Les limites du modèle indonésien
Le conférencier n’a pas manqué de rappeller les limites du modèle indonésien. La
province d’Aceh, qui a mené une longue guerre islamiste contre Jakarta, applique aujourd’hui
la loi islamique et bénéficie d’un statut d’autonomie. Elle n’est pas la seule branche de
l’islamisme radical en Indonesie: il y a aussi la Jemaah Islamiyah, qui a commis les attentats
de Bali en 2002, qui a tué 202 personnes. Même les organisations islamiques dites modérées
telle la Muhammadiyah ont participé aux cotés de l’armée aux massacres entre 1965 à 1966
contre le Parti communiste indonésien, des massacres que ces organisations islamiques ont
nommés djihad. En 1998, les membres de Nahdlatul Ulama ont été tués par des émeutiers à
Banyuwangi, dans l'est de Java. La loi contre le blasphème (article 156) du Code pénal a
permis des procès contre des intellectuels et des émeutes contres des personnalités politiques
comme cela a été le cas contre le gouverneur chrétien de Jakarta en 2016.

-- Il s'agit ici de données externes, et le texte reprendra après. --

-- ==== Sys2Proof/Laws/Setup.lean ====
section
/-! SUPPORT. Operations that leave the applied configuration and run control as they stand (`Part.SameSetup`): all that the blocks do
in their ordinary work, the lines and the orders among them. -/

namespace Sys2Proof.Machine

variable {p q r : Part}

theorem Part.SameSetup.refl (p : Part) : p.SameSetup p :=
  ⟨rfl, rfl, fun _ => rfl, rfl, rfl, fun _ => rfl, fun _ => rfl⟩

theorem Part.SameSetup.trans (a : p.SameSetup q) (b : q.SameSetup r) : p.SameSetup r where
  run := by rw [b.run, a.run]
  runstate := b.runstate.trans a.runstate
  records := fun l => (b.records l).trans (a.records l)
  inputs := b.inputs.trans a.inputs
  bindings := b.bindings.trans a.bindings
  params := fun c => (b.params c).trans (a.params c)
  guards := fun g => (b.guards g).trans (a.guards g)

/-- What touches no field of the setup. -/
theorem Part.SameSetup.congr (hr : q.run = p.run) (hl : q.lines = p.lines) (hi : q.inputs = p.inputs) (hb : q.bindings = p.bindings)
    (hc : q.channels = p.channels) (hg : q.guards = p.guards) : p.SameSetup q :=
  ⟨by rw [hr], by rw [hr], fun l => by simp only [Part.line, hl], by rw [hi], by rw [hb], fun c => by simp only [Part.chan, hc],
    fun g => by simp only [Part.guard, hg]⟩

theorem Part.SameSetup.ite {a b : Part} {x : Prop} [Decidable x] (ha : p.SameSetup a) (hb : p.SameSetup b) :
    p.SameSetup (if x then a else b) := by
  split
  · exact ha
  · exact hb

theorem Part.Calm.setup (h : p.Calm Input.d q) : p.SameSetup q where
  run := h.run
  runstate := h.runstate
  records := fun l => by rw [h.lines l]
  inputs := h.inputs
  bindings := h.bindings
  params := h.params
  guards := fun g => by rw [h.guards g]

theorem Part.Near.setup {c : Fin 8} (h : p.Near c q) : p.SameSetup q := h.calm.setup

theorem Part.Told.setup (h : p.Told q) : p.SameSetup q := h.calm.setup

theorem Part.SameSetup.told (a : p.SameSetup q) (b : q.Told r) : p.SameSetup r := a.trans b.setup

theorem Part.SameSetup.calm (a : p.SameSetup q) (b : q.Calm Input.d r) : p.SameSetup r := a.trans b.setup

theorem setup_fold {α : Type} (g : Part → α → Part) (hg : ∀ (p : Part) a, p.SameSetup (g p a)) (l : List α) (p : Part) :
    p.SameSetup (l.foldl g p) := by
  induction l generalizing p with
  | nil => exact .refl p
  | cons a l ih => exact (hg p a).trans (ih _)

theorem setup_eachLine (p : Part) (g : Fin 4 → Part → Part) (hg : ∀ c (p : Part), p.SameSetup (g c p)) : p.SameSetup (p.eachLine g) :=
  setup_fold _ (fun p a => hg a p) _ _

theorem setup_eachChannel (p : Part) (g : Fin 8 → Part → Part) (hg : ∀ c (p : Part), p.SameSetup (g c p)) :
    p.SameSetup (p.eachChannel g) := setup_fold _ (fun p a => hg a p) _ _

/-! ### Field by field -/

theorem setup_setTime (p : Part) (x : Time) : p.SameSetup (p.setTime x) := .congr rfl rfl rfl rfl rfl rfl
theorem setup_setClock (p : Part) (x : Clock) : p.SameSetup (p.setClock x) := .congr rfl rfl rfl rfl rfl rfl
theorem setup_setHostData (p : Part) (x : Word) : p.SameSetup (p.setHostData x) := .congr rfl rfl rfl rfl rfl rfl
theorem setup_setMem (p : Part) (x : Memory) : p.SameSetup (p.setMem x) := .congr rfl rfl rfl rfl rfl rfl
theorem setup_setProt (p : Part) (x : Protection) : p.SameSetup (p.setProt x) := .congr rfl rfl rfl rfl rfl rfl
theorem setup_setOrders (p : Part) (x : Orders) : p.SameSetup (p.setOrders x) := .congr rfl rfl rfl rfl rfl rfl
theorem setup_setModes (p : Part) (x : Modes) : p.SameSetup (p.setModes x) := .congr rfl rfl rfl rfl rfl rfl
theorem setup_setJournal (p : Part) (x : Journal) : p.SameSetup (p.setJournal x) := .congr rfl rfl rfl rfl rfl rfl
theorem setup_setBoard (p : Part) (x : Board) : p.SameSetup (p.setBoard x) := .congr rfl rfl rfl rfl rfl rfl

theorem setup_attend (p : Part) (x : Causes) (h : x.runstate = p.run.attention.runstate) :
    p.SameSetup (p.setRun { p.run with attention := x }) :=
  ⟨rfl, h, fun _ => rfl, rfl, rfl, fun _ => rfl, fun _ => rfl⟩

theorem setup_modInput (p : Part) (i : Nat) (g : Input → Input) (hg : ∀ x, (g x).d = x.d) : p.SameSetup (p.modInput i g) :=
  (calm_modInput (f := Input.d) p i g (fun x _ => hg x)).setup

theorem setup_modBinding (p : Part) (i : Nat) (g : Binding → Binding) (hg : ∀ b, (g b).entry = b.entry) : p.SameSetup (p.modBinding i g) :=
  (calm_modBinding (f := Input.d) p i g hg).setup

theorem setup_setChan (p : Part) (c : Fin 8) (x : Channel) (h : x.params = (p.chan c).params) : p.SameSetup (p.setChan c x) := by
  refine ⟨rfl, rfl, fun _ => rfl, rfl, rfl, fun d => ?_, fun _ => rfl⟩
  by_cases e : d = c
  · subst e; simpa using h
  · rw [Part.setChan_chan_ne _ e]

theorem setup_setGuard (p : Part) (g : Fin 8) (x : Guard) (h : x.record = (p.guard g).record) : p.SameSetup (p.setGuard g x) := by
  refine ⟨rfl, rfl, fun _ => rfl, rfl, rfl, fun _ => rfl, fun d => ?_⟩
  by_cases e : d = g
  · subst e; simpa using h
  · rw [Part.setGuard_guard_ne _ e]

theorem setup_modLine (p : Part) (l : Fin 4) (g : Line → Line) (h : (g (p.line l)).record = (p.line l).record) :
    p.SameSetup (p.modLine l g) := by
  refine ⟨rfl, rfl, fun d => ?_, rfl, rfl, fun _ => rfl, fun _ => rfl⟩
  unfold Part.modLine
  by_cases e : d = l
  · subst e; simpa using h
  · rw [Part.setLine_line_ne _ e]

/-- A change of every channel that keeps their parameters. -/
theorem setup_mapChannels (p : Part) (f : Channel → Channel) (hf : ∀ x, (f x).params = x.params) :
    p.SameSetup (p.setChannels (p.channels.map f)) :=
  { Part.SameSetup.refl p with params := fun c => by rw [Part.chan_mapChannels, hf] }

theorem setup_issueAll (p : Part) : p.SameSetup p.issueAll := setup_mapChannels p _ (fun _ => rfl)

theorem setup_goTo (p : Part) (us : Nat) : p.SameSetup (p.goTo us) :=
  .ite ((setup_setClock p _).trans (setup_mapChannels _ _ (fun _ => rfl))) (.refl p)

theorem setup_countMs (p : Part) (owed : Bool) : p.SameSetup (p.countMs owed) :=
  ((setup_issueAll p).trans (setup_setTime _ _)).trans (setup_setClock _ _)

theorem setup_atDue {due : Time} (h : p.atDue due = some q) : p.SameSetup q := by
  unfold Part.atDue at h
  split at h
  · cases h
  · split at h
    · cases h; exact .refl p
    · split at h
      · cases h; exact setup_countMs p true
      · cases h

theorem setup_atTimer {due : Option Time} (h : p.atTimer due = some q) : p.SameSetup q := by
  unfold Part.atTimer at h
  split at h
  · exact setup_atDue h
  · cases h

/-! ### Judged reads and stores -/

theorem setup_storeFrom (p : Part) (b : Bool) (a : Nat) (w : Word) : p.SameSetup (p.storeFrom b a w) := by
  obtain ⟨m, arm, h⟩ := storeFrom_eq p b a w
  rw [h]; exact .congr rfl rfl rfl rfl rfl rfl

theorem setup_writeAll (p : Part) (a : Nat) (ws : List Word) : p.SameSetup (p.writeAll a ws) := by
  obtain ⟨m, arm, h⟩ := writeAll_eq p a ws
  rw [h]; exact .congr rfl rfl rfl rfl rfl rfl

Cela dit, certes nous ne sommes pas ici face à un modèle de confrontation entre islam
et politique (comme en Egypte ou en Algérie), d’endiguement total (comme au Maroc), de
mariage (comme en Iran et en Arabie Saoudite), mais dans une logique d’alliance avec des
confrontations violentes, durant les crises. L’alliance entre l’islam politique et un système
politique démocratique et sécularisé pose la question de la pénétration des organisations
islamiques de masse du système. Une des questions que la conférence de C. Kersten suggère
consiste à se demander où se situe, au-delà de l’islamisme, le seuil de tolérance possible pour
l’islam politique, sans que ce dernier ne remette en question le sécularisme d’un État? Est-ce
que la présence d’organisations islamiques de masse dans les secteurs sociaux, économiques
et éducatifs, n’engendre pas un capital politique inévitable prêt à s’exprimer dès que le
système politique traverse une crise?